Although mouse teeth are normally not replaced, de novo tooth formation can be induced in transgenic mice by stimulating the canonical Wnt pathway. The constitutive expression of betacatenin in the ectoderm by using a keratin14 promoter resulted in excessive formation of extra teeth (Järvinen et al., 2006). These teeth are initiated from signaling centers which express placodal and enamel knot genes and seem to be iteratively induced in the oral epithelium. When tooth germs from transgenic embryos were cultured in vitro, de novo teeth appeared to develop successionally from previously formed tooth germs (Järvinen et al., 2006). Recently it was shown that de novo teeth can be induced even postnatally by Wnt pathway activation (Xiu-Ping Wang, personal communication). Tiny teeth were induced within the forming roots of molars, in the oral epithelium near the teeth as well as around the incisors. The capacity of de novo tooth formation was, however, reduced during aging and in 10 months old mice teeth were induced mainly from the epithelium of the continuously growing incisors (Xiu-Ping Wang, personal communication).

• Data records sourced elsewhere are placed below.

-- ==== Sys2Proof/Machine/Homes.lean ====
section
/-!
DEFINITION. Sys2Proof/Machine/Homes.lean: what the homes do: hypothesis views and versions, tags, poison, full-empty bits and
their waiters, atomics, the reduction error log, thread caches, the store buffer and its draining, watchpoints
(R85, R157 to R169, R174 to R178, R190 to R207, R261 to R263).
-/
namespace Sys2Proof.Machine

/-! ### The hypothesis tree (R258, R260) -/

def hypNum (h : Handle) : Nat := bits h 0 8
def hypGen (h : Handle) : BitVec 16 := BitVec.ofNat 16 (bits h 16 16)
def handleOf (gen : BitVec 16) (num : Nat) : Handle := BitVec.ofNat 32 (gen.toNat * 65536 + num % 256)

/-- A number at start-up and after a context reset: FREE with generation 0 (R258). -/
def hypFree : Hyp := { st := .free, gen := 0, parent := 0, depth := 0, outcome := none, succ := none, named := 0 }

def State.hyp (s : State) (c : Fin 16) (n : Nat) : Hyp := tget hypFree (s.ctx c).hyps n

def State.setHyp (s : State) (c : Fin 16) (n : Nat) (h : Hyp) : State :=
  s.updCtx c fun x => { x with hyps := tput true x.hyps n h }

/-- A handle without its ignored bits 15:8 (R265). -/
def canonHandle (h : Handle) : Handle := handleOf (hypGen h) (hypNum h)

/-- Whether a handle is live (R258): H0 always is. -/
def State.liveHyp (s : State) (c : Fin 16) (h : Handle) : Bool :=
  if hypNum h = 0 then hypGen h == 0
  else
    let x := s.hyp c (hypNum h)
    x.st == .live && x.gen == hypGen h

/-- Whether a write tagged with a handle still performs: the hypothesis is live, or its confirmation is under way (R270, R271). -/
def State.openHyp (s : State) (c : Fin 16) (h : Handle) : Bool :=
  s.liveHyp c h || (hypNum h != 0 && (s.hyp c (hypNum h)).st == .confirming && (s.hyp c (hypNum h)).gen == hypGen h)

/-- The parent of a handle whose number still has its generation; H0 otherwise. -/
def State.parentHyp (s : State) (c : Fin 16) (h : Handle) : Handle :=
  let x := s.hyp c (hypNum h)
  if x.gen = hypGen h then x.parent else 0

/-- The handles from `h` up to, and without, H0; no chain is longer than 8 (R258). -/
def State.chainHyp (s : State) (c : Fin 16) : Nat → Handle → List Handle
  | 0, _ => []
  | k + 1, h => if hypNum h = 0 then [] else h :: s.chainHyp c k (s.parentHyp c h)

/-- The version of a line tagged with a handle (R261). -/
def State.version (s : State) (c : Fin 16) (line : Nat) (h : Handle) : Option Version :=
  s.vers.find? fun v => v.ctx = c && v.line = line && v.hyp = h

/-- The version that an agent under `h` reads of a line, or none where it reads committed data (R261). -/
def State.view (s : State) (c : Fin 16) (h : Handle) (line : Nat) : Option Version :=
  (s.chainHyp c 9 h).findSome? fun a => s.version c line a

/-! ### Reading and writing at a home -/

/-- The memory that holds a domain physical address, and the address within it: this module's by offset, another module's by
its domain address (R27, R148). (DESIGN CHOICE, assumption 9) -/
def State.memAt (s : State) (pa : Nat) : Mem := if s.isLocal pa then s.mem else s.peers

def State.cellAt (s : State) (pa : Nat) : Nat := if s.isLocal pa then offsetOf pa else pa

def State.updMem (s : State) (pa : Nat) (f : Mem → Mem) : State :=
  if s.isLocal pa then { s with mem := f s.mem } else { s with peers := f s.peers }

/-- Whether an address is in the local HBM window, the only memory that is cached and versioned (R25, R261). -/
def State.localHbm (s : State) (pa : Nat) : Bool := s.isLocal pa && spaceOf (offsetOf pa) == .hbm

/-- Whether an address has full-empty bits (R147). -/
def hasFull (pa : Nat) : Bool := spaceOf (offsetOf pa) == .tcm || spaceOf (offsetOf pa) == .scratch

/-- `n` bytes within one line at the home, as seen under a hypothesis (R261). -/
def State.readHome (s : State) (c : Fin 16) (h : Handle) (pa n : Nat) : Nat :=
  if s.localHbm pa then
    let o := offsetOf pa
    match s.view c h (o / 64) with
    | some v => (v.data.toNat >>> (8 * (o % 64))) % 2 ^ (8 * n)
    | none => s.mem.read o n
  else (s.memAt pa).read (s.cellAt pa) n

/-- The tag of a granule at its home; tags are not versioned (R159, R261). -/
def State.tagHome (s : State) (pa : Nat) : BitVec 4 := (s.memAt pa).tag (s.cellAt pa)

/-- Whether the granule is poisoned in the version that the view returns (R157). -/
def State.poisonHome (s : State) (c : Fin 16) (h : Handle) (pa : Nat) : Bool :=
  if s.localHbm pa then
    let o := offsetOf pa
    match s.view c h (o / 64) with
    | some v => bit v.poison (o % 64 / 16)
    | none => s.mem.poisoned o
  else (s.memAt pa).poisoned (s.cellAt pa)

def State.fullHome (s : State) (pa : Nat) : Bool := (s.memAt pa).isFull (s.cellAt pa)

/-- The lines that the LLC slice of a line's stack holds: at most 64 MiB of them (R24, R25). -/
def State.llcRoom (s : State) (line : Nat) : Bool :=
  (s.llc.filter fun e => stackOf (e.1 * 64) = stackOf (line * 64)).length < 1048576

/-- The LLC slice of a line's stack replaces its first line that no version pins; a dirty one is written to HBM, which no reader can
tell (R24, R262). (DESIGN CHOICE, assumption 14) -/
def State.replaceLlc (s : State) (line : Nat) : State :=
  match s.llc.find? fun e => decide (stackOf (e.1 * 64) = stackOf (line * 64)) && !(s.vers.any fun v => v.line = e.1) with
  | some (l, _) => { s with llc := tput false s.llc l false }
  | none => s

/-- A line that the LLC slice holds after an access, dirty or clean (R24). -/
def State.touchLlc (s : State) (line : Nat) (dirty : Bool) : State :=
  let d := dirty || tget false s.llc line
  let s := if (s.llc.any fun e => e.1 == line) || s.llcRoom line then s else s.replaceLlc line
  { s with llc := tput true s.llc line d }

/-- The four poison marks of a committed line. -/
def Mem.linePoison (m : Mem) (line : Nat) : BitVec 4 :=
  BitVec.ofNat 4 ((List.range 4).foldl (fun a i => a + (if m.poisoned (line * 64 + i * 16) then 2 ^ i else 0)) 0)

/-- The whole line under a hypothesis: data and poison marks. -/
def State.lineView (s : State) (c : Fin 16) (h : Handle) (line : Nat) : BitVec 512 × BitVec 4 :=
  match s.view c h line with
  | some v => (v.data, v.poison)
  | none => (BitVec.ofNat 512 (s.mem.read (line * 64) 64), s.mem.linePoison line)

def StoreEntry.isAtom (e : StoreEntry) : Bool := match e.kind with | .atom _ _ _ => true | _ => false

/-- The versions that buffered atomics will create when they are applied, whose threads have waited for them already (R201,
R262). -/
def State.promised (s : State) : List (Fin 16 × Nat × Handle) :=
  ((s.sbuf.filter fun e => e.isAtom && s.localHbm e.pa && hypNum e.hyp != 0 && s.openHyp e.ctx e.hyp &&
      (s.version e.ctx (offsetOf e.pa / 64) e.hyp).isNone).map fun e => (e.ctx, offsetOf e.pa / 64, e.hyp)).dedup

/-- Whether a version of a line can be created now: fewer than four versions of the line and a free pin at its slice, those that
buffered atomics wait to create included (R262). -/
def State.versionRoom (s : State) (line : Nat) : Bool :=
  (s.vers.filter fun v => v.line = line).length + (s.promised.filter fun p => p.2.1 = line).length < 4 &&
    (s.vers.filter fun v => stackOf (v.line * 64) = stackOf (line * 64)).length +
      (s.promised.filter fun p => stackOf (p.2.1 * 64) = stackOf (line * 64)).length < 65536

/-- Creates the version of a line tagged `h`, a copy of the view, unless it exists (R262). -/
def State.makeVersion (s : State) (c : Fin 16) (h : Handle) (line : Nat) : State :=
  match s.version c line h with
  | some _ => s
  | none =>
    let (d, p) := s.lineView c h line
    { s with vers := s.vers ++ [{ ctx := c, line := line, hyp := h, data := d, poison := p }] }

/-- `x` with `n` bytes from byte `at_` replaced by the low bytes of `v`. -/
def patchBytes {w : Nat} (x : BitVec w) (at_ n v : Nat) : BitVec w := setBits x (8 * at_) (8 * n) v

It is conceivable that there is very little if any capacity for de novo tooth formation in adult mammals, including humans. With the exception of continuously growing teeth in some mammals such as rodent incisors, most dental epithelium is lost during completion of mammalian tooth formation. When the tooth erupts to the oral cavity the enamel epithelium surrounding the tooth crown undergoes apoptosis and is shed. Therefore, the only dental epithelium remaining after the completion of root development is ERM. While ERM cells have been isolated and they can be induced to proliferate under some conditions (Talic et al., 2003; Shinmura et al., 2008) it is not known whether they have odontogenic potential or stem cell characteristics.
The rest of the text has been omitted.